Both the line with "vals, fl, d =>" and the line with "let ph := if pre then 4 else 1" in the records below must appear in the output, along with every line between them, exactly and with nothing added.

(Saved data entries)
---
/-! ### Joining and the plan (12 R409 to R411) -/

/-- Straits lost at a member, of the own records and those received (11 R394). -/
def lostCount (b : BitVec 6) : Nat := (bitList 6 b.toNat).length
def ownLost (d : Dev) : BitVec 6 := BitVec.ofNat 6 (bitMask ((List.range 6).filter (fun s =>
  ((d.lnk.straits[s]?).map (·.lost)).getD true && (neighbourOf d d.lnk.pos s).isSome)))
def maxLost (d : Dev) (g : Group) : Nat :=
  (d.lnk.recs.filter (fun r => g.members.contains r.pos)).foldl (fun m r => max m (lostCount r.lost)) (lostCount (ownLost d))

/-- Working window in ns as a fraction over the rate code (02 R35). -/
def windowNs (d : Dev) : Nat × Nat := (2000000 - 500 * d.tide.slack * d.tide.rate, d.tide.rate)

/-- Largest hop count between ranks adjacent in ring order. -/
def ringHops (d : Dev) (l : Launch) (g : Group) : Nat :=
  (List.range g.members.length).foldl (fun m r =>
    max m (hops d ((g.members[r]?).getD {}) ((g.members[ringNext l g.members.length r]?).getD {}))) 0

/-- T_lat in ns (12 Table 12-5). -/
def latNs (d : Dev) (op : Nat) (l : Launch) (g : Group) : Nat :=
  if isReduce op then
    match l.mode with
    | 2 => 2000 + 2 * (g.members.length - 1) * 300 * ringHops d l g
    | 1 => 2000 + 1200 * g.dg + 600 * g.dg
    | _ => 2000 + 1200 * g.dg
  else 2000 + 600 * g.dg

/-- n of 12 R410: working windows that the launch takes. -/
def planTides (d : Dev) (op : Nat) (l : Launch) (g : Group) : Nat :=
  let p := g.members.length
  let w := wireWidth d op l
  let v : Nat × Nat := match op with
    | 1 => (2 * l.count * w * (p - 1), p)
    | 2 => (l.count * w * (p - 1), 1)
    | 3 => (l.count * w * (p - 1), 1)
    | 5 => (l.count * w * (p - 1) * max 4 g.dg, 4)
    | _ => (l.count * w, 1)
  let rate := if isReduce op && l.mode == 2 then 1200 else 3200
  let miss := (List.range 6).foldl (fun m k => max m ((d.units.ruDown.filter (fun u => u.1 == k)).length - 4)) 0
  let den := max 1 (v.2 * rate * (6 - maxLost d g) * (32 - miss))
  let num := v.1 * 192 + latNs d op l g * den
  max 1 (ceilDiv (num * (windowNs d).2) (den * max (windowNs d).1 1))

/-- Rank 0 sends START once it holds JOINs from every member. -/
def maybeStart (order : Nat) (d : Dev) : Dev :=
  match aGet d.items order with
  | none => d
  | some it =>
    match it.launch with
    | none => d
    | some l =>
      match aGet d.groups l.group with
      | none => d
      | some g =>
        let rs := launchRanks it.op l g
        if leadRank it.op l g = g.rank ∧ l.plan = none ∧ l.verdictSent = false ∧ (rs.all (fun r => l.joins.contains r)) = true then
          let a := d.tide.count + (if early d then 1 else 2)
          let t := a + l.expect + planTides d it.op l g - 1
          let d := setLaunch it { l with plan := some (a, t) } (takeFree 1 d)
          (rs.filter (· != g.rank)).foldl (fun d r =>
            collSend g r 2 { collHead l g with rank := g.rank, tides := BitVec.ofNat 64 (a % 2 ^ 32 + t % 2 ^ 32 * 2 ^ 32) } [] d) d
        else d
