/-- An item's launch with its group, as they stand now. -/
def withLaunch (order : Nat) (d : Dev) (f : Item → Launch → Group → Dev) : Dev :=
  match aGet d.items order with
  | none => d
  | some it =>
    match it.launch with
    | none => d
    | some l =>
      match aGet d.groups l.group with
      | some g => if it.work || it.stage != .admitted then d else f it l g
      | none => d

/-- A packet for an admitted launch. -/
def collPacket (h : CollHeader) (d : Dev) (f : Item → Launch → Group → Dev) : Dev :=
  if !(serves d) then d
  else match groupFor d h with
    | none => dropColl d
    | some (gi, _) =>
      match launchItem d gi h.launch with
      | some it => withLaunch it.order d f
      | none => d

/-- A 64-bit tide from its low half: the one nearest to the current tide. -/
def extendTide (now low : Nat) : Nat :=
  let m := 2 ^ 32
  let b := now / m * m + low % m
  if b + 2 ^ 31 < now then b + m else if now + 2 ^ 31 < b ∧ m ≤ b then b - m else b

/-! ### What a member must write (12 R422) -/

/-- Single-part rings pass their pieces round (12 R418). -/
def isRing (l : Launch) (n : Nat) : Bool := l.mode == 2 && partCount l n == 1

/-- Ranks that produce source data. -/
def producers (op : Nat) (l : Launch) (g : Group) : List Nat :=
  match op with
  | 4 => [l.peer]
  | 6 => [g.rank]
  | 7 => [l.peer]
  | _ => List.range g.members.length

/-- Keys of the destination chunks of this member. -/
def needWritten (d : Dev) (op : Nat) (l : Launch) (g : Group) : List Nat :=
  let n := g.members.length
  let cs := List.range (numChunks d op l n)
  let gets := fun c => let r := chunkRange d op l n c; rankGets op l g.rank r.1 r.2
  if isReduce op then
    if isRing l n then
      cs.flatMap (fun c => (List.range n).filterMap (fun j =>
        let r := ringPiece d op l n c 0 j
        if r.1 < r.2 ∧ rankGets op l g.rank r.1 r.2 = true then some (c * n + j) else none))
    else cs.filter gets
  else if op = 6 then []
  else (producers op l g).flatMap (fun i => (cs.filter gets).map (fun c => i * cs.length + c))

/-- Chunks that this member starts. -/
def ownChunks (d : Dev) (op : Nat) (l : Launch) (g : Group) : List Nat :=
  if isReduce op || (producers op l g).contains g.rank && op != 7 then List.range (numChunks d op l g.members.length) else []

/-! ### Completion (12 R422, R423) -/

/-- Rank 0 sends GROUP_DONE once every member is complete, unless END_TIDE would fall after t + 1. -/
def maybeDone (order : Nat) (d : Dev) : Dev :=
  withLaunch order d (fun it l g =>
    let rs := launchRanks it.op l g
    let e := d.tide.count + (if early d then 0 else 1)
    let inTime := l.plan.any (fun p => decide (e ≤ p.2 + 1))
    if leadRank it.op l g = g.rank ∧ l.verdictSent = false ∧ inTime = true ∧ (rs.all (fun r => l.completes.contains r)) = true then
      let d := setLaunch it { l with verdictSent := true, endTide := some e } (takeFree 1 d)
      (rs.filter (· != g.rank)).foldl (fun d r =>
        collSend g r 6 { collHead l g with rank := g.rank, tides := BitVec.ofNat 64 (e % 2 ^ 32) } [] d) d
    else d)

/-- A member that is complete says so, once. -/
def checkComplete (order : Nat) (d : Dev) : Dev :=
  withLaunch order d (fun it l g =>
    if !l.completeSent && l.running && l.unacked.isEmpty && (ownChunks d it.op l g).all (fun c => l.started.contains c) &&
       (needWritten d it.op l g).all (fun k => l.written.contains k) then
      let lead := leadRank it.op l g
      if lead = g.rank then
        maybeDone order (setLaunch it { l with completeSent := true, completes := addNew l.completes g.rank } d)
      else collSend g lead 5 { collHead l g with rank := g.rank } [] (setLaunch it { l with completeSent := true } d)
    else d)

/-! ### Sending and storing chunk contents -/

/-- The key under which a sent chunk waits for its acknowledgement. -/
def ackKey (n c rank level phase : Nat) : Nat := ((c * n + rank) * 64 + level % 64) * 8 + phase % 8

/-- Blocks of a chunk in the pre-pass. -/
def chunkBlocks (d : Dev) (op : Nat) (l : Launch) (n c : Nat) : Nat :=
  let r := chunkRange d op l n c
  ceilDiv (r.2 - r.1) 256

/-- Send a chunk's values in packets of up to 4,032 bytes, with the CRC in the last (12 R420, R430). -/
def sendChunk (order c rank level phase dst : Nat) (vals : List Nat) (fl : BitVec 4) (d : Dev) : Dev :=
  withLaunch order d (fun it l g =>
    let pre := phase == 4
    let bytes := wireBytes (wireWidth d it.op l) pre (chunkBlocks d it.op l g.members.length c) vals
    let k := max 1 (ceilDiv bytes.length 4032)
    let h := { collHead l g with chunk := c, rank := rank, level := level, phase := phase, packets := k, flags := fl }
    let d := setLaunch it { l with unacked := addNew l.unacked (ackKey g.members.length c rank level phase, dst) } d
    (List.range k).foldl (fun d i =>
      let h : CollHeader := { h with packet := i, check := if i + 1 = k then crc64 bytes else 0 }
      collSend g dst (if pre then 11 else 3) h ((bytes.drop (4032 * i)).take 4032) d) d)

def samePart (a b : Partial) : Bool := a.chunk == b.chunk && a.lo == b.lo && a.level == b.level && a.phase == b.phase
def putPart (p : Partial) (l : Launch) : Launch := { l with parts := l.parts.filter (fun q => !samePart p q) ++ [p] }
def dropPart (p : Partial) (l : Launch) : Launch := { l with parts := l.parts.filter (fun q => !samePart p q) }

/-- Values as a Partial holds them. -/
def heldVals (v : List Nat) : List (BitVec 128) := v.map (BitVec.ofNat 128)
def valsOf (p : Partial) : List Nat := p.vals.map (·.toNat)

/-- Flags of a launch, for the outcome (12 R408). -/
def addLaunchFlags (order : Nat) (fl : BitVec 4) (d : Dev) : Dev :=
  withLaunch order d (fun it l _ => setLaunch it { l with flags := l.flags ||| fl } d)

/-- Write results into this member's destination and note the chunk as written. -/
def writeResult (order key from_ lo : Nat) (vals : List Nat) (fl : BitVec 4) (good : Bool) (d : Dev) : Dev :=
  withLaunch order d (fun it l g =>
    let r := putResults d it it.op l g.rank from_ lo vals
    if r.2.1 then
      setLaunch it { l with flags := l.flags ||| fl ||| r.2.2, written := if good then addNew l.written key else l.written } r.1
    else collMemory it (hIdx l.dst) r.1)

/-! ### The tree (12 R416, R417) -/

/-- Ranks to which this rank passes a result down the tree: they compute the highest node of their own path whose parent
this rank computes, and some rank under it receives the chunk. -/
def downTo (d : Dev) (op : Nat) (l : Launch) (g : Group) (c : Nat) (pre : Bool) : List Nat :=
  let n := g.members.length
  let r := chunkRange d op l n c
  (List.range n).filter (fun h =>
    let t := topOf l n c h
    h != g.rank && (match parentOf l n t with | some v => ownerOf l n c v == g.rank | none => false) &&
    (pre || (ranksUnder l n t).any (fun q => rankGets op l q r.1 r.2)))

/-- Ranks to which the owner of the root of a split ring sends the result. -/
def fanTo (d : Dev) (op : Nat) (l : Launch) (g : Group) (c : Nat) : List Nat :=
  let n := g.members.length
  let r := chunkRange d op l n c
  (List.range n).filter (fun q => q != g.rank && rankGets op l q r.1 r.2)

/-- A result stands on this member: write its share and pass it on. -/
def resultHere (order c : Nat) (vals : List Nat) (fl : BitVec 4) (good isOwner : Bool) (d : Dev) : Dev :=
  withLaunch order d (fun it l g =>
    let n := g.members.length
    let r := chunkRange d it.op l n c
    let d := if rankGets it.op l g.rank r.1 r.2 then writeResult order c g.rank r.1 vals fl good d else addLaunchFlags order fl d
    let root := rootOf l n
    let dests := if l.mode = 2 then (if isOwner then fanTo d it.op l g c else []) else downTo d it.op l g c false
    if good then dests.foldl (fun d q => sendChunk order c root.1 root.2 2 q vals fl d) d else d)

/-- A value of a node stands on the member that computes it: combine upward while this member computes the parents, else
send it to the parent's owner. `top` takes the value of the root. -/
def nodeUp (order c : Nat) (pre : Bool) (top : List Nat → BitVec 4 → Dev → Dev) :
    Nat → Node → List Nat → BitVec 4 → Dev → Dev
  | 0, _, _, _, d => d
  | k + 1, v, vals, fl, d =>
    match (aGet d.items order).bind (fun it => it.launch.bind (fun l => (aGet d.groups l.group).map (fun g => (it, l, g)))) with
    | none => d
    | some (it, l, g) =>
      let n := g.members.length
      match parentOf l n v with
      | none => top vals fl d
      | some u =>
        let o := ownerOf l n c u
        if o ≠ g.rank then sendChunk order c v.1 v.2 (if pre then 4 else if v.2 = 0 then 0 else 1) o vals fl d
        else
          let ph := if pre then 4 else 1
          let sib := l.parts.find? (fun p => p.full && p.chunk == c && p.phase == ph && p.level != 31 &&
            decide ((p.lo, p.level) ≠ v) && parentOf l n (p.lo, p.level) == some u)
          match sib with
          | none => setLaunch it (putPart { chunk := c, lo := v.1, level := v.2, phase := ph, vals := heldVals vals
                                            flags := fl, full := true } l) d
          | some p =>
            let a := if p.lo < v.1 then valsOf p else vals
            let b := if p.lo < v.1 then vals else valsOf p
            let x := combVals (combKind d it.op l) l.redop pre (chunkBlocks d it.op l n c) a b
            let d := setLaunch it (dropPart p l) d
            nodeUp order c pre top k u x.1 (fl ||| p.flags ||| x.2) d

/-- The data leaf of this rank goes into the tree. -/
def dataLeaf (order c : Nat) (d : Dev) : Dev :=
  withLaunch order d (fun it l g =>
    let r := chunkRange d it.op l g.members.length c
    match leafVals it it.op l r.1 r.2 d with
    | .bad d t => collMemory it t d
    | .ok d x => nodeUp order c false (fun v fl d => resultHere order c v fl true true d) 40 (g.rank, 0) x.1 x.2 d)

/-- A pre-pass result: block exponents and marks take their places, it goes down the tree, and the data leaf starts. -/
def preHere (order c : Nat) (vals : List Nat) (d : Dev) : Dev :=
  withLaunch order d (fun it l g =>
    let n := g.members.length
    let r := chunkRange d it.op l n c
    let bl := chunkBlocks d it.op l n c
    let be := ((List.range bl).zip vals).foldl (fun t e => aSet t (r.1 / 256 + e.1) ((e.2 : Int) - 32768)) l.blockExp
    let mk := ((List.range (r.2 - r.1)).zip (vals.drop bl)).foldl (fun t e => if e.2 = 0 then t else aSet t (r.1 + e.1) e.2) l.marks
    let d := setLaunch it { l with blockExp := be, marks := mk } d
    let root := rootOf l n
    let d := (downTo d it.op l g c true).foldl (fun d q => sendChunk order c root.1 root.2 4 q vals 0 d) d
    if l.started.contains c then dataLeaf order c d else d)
---
▶ **Answer box**
  | k + 1, v, vals, fl, d =>
    match (aGet d.items order).bind (fun it => it.launch.bind (fun l => (aGet d.groups l.group).map (fun g => (it, l, g)))) with
    | none => d
    | some (it, l, g) =>
      let n := g.members.length
      match parentOf l n v with
      | none => top vals fl d
      | some u =>
        let o := ownerOf l n c u
        if o ≠ g.rank then sendChunk order c v.1 v.2 (if pre then 4 else if v.2 = 0 then 0 else 1) o vals fl d
        else
          let ph := if pre then 4 else 1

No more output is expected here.